** EXERCISE MATERIAL **

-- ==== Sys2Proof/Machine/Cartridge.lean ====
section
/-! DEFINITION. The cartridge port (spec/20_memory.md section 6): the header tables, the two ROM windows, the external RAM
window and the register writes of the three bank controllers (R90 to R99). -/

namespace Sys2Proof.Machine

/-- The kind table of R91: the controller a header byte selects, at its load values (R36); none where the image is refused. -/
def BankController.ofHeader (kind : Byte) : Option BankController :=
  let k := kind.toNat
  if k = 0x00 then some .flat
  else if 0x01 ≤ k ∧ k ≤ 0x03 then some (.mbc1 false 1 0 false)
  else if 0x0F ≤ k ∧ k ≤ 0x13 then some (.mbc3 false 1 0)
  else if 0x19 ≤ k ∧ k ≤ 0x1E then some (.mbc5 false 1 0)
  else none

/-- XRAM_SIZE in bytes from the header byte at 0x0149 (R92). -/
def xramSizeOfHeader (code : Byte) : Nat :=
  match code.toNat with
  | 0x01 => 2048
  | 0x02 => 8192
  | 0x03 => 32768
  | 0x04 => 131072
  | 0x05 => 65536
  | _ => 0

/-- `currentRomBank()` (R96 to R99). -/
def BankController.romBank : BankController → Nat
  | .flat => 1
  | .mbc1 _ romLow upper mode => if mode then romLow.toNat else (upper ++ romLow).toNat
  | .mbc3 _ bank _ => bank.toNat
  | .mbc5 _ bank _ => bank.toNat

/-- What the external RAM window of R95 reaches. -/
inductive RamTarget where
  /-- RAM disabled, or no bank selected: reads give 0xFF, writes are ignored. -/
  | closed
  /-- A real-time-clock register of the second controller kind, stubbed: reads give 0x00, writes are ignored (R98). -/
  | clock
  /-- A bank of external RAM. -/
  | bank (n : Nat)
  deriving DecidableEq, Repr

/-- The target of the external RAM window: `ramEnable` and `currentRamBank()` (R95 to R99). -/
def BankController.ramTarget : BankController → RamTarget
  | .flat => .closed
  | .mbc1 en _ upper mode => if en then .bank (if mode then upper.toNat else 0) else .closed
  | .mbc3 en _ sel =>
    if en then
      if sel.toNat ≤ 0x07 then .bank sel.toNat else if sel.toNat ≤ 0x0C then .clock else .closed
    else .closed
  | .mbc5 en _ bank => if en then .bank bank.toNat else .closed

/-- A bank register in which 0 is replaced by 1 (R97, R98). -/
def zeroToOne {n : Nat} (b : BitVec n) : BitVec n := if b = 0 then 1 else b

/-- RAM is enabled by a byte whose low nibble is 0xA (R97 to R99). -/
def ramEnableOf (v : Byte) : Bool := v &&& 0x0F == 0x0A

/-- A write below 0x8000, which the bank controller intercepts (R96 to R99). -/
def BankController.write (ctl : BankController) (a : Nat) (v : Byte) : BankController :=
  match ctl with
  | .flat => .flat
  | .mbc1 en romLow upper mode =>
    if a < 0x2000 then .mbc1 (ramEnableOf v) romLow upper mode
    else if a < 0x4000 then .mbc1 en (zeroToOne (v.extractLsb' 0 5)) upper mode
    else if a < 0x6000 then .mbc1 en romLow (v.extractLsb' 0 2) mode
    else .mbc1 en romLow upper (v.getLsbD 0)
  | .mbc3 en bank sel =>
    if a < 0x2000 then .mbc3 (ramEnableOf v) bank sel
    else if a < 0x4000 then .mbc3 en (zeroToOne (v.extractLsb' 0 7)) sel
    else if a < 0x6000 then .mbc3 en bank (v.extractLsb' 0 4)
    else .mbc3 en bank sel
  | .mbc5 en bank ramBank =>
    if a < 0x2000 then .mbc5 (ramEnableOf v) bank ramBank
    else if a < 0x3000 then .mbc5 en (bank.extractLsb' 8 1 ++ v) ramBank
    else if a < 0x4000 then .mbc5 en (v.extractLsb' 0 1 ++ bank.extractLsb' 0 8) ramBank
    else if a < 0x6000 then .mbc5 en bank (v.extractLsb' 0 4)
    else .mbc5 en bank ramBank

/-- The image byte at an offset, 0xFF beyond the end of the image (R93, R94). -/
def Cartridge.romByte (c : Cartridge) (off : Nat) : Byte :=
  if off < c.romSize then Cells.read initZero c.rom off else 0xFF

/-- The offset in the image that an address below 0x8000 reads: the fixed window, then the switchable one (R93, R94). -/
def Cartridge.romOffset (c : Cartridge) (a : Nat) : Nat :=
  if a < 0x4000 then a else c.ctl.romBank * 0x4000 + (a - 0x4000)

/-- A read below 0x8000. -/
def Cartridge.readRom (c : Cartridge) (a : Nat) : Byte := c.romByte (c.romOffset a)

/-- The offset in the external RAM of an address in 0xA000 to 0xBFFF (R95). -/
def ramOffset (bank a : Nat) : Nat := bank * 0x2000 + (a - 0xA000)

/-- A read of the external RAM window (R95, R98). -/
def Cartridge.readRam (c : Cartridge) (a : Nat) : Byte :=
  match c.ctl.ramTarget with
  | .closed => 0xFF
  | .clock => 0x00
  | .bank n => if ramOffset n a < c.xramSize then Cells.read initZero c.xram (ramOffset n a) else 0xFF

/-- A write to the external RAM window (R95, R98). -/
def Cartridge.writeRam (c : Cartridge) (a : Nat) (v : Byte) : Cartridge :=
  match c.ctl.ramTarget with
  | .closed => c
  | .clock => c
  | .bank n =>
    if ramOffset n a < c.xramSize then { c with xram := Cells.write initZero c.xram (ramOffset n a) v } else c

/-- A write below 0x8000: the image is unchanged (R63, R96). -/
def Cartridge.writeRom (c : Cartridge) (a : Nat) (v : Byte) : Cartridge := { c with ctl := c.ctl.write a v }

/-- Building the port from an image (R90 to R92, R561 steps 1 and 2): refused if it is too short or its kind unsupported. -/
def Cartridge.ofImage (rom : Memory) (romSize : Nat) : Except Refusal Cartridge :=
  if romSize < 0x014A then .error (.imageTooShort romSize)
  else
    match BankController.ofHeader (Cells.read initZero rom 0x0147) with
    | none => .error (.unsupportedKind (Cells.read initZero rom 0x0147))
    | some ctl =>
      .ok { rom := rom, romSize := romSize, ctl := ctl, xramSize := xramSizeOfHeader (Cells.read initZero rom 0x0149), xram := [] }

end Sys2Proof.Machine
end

** THE PROBLEM **
How many lines in the records above contain the word "which"? Answer with the number alone.

** YOUR RESPONSE **
2